▼

/-- R237, R238, R236: what each register-register operation writes, its completion and its frame. A product's upper half is that of the 128-bit product;
division rounds toward zero, with the results of R238 for a zero divisor and for the one quotient that overflows. -/
def Claims.RegisterArithmetic : Prop := ∀ (s : State) (b a d : GReg),
  let x := s.gr a
  let y := s.gr b
  GivesG (.add b a d) s d (x + y) 4 ∧ GivesG (.sub b a d) s d (x - y) 4
  ∧ GivesG (.and b a d) s d (x &&& y) 4 ∧ GivesG (.or b a d) s d (x ||| y) 4 ∧ GivesG (.xor b a d) s d (x ^^^ y) 4
  ∧ GivesG (.sll b a d) s d (x <<< (y.extractLsb' 0 6).toNat) 4 ∧ GivesG (.srl b a d) s d (x >>> (y.extractLsb' 0 6).toNat) 4
  ∧ GivesG (.sra b a d) s d (x.sshiftRight (y.extractLsb' 0 6).toNat) 4
  ∧ GivesG (.slt b a d) s d (if x.toInt < y.toInt then 1 else 0) 4 ∧ GivesG (.sltu b a d) s d (if x.toNat < y.toNat then 1 else 0) 4
  ∧ GivesG (.min b a d) s d (BitVec.ofInt 64 (Min.min x.toInt y.toInt)) 4 ∧ GivesG (.max b a d) s d (BitVec.ofInt 64 (Max.max x.toInt y.toInt)) 4
  ∧ GivesG (.minu b a d) s d (BitVec.ofNat 64 (Min.min x.toNat y.toNat)) 4 ∧ GivesG (.maxu b a d) s d (BitVec.ofNat 64 (Max.max x.toNat y.toNat)) 4
  ∧ GivesG (.mul b a d) s d (x * y) 4
  ∧ GivesG (.mulh b a d) s d ((x.signExtend 128 * y.signExtend 128).extractLsb' 64 64) 4
  ∧ GivesG (.mulhu b a d) s d ((x.setWidth 128 * y.setWidth 128).extractLsb' 64 64) 4
  ∧ GivesG (.div b a d) s d (if y = 0 then BitVec.allOnes 64 else BitVec.ofInt 64 (x.toInt.tdiv y.toInt)) 4
  ∧ GivesG (.rem b a d) s d (if y = 0 then x else BitVec.ofInt 64 (x.toInt.tmod y.toInt)) 4
  ∧ GivesG (.divu b a d) s d (if y = 0 then BitVec.allOnes 64 else BitVec.ofNat 64 (x.toNat / y.toNat)) 4
  ∧ GivesG (.remu b a d) s d (if y = 0 then x else BitVec.ofNat 64 (x.toNat % y.toNat)) 4

/-- R237: the one-source counts. n leading (trailing) zero bits: the n bits from the top (bottom) are 0, and the next one, if there is one, is 1. popc counts the
bits that are 1. -/
def Claims.BitCounts : Prop := ∀ (s : State) (a d : GReg),
  let x := s.gr a
  (∃ n, n ≤ 64 ∧ GivesG (.clz a d) s d (BitVec.ofNat 64 n) 4 ∧ (∀ j, j < n → x.getLsbD (63 - j) = false) ∧ (n < 64 → x.getLsbD (63 - n) = true))
  ∧ (∃ n, n ≤ 64 ∧ GivesG (.ctz a d) s d (BitVec.ofNat 64 n) 4 ∧ (∀ j, j < n → x.getLsbD j = false) ∧ (n < 64 → x.getLsbD n = true))
  ∧ GivesG (.popc a d) s d (BitVec.ofNat 64 ((List.range 64).filter (fun j => x.getLsbD j)).length) 4

/-- R236, R237, R238: the register-register operations and the one-source counts. -/
def Obligations.RegisterOperations : Prop := Claims.RegisterArithmetic ∧ Claims.BitCounts


/-- R239, R240: the immediate operations, in the 32-bit form and, where there is one, in the 64-bit form with IMM32 as the immediate. -/
def Obligations.ImmediateArithmetic : Prop := ∀ (s : State) (a d : GReg) (imm : BitVec 14) (imm32 : W32) (sh : BitVec 6),
  let x := s.gr a
  let i := imm.signExtend 64
  let j := imm32.signExtend 64
  GivesG (.addi imm a d) s d (x + i) 4 ∧ GivesG (.addiLong a d imm32) s d (x + j) 8
  ∧ GivesG (.andi imm a d) s d (x &&& i) 4 ∧ GivesG (.andiLong a d imm32) s d (x &&& j) 8
  ∧ GivesG (.ori imm a d) s d (x ||| i) 4 ∧ GivesG (.oriLong a d imm32) s d (x ||| j) 8
  ∧ GivesG (.xori imm a d) s d (x ^^^ i) 4 ∧ GivesG (.xoriLong a d imm32) s d (x ^^^ j) 8
  ∧ GivesG (.slti imm a d) s d (if x.toInt < i.toInt then 1 else 0) 4 ∧ GivesG (.sltiLong a d imm32) s d (if x.toInt < j.toInt then 1 else 0) 8
  ∧ GivesG (.lih imm d) s d i 4 ∧ GivesG (.lihLong d imm32) s d j 8
  ∧ GivesG (.liw imm a d) s d (imm.signExtend 32 ++ x.setWidth 32) 4 ∧ GivesG (.liwLong a d imm32) s d (imm32 ++ x.setWidth 32) 8
  ∧ GivesG (.slli sh a d) s d (x <<< sh.toNat) 4 ∧ GivesG (.srli sh a d) s d (x >>> sh.toNat) 4 ∧ GivesG (.srai sh a d) s d (x.sshiftRight sh.toNat) 4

▲

_Task instructions_:
Please copy, exactly as written, every line in the listing above from the line with "s d (x * y) 4" up to and including the line with "(x.toInt.tmod y.toInt)) 4".

_Answer section_:
  ∧ GivesG (.mul b a d) s d (x * y) 4
  ∧ GivesG (.mulh b a d) s d ((x.signExtend 128 * y.signExtend 128).extractLsb' 64 64) 4
  ∧ GivesG (.mulhu b a d) s d ((x.setWidth 128 * y.setWidth 128).extractLsb' 64 64) 4
  ∧ GivesG (.div b a d) s d (if y = 0 then BitVec.allOnes 64 else BitVec.ofInt 64 (x.toInt.tdiv y.toInt)) 4
  ∧ GivesG (.rem b a d) s d (if y = 0 then x else BitVec.ofInt 64 (x.toInt.tmod y.toInt)) 4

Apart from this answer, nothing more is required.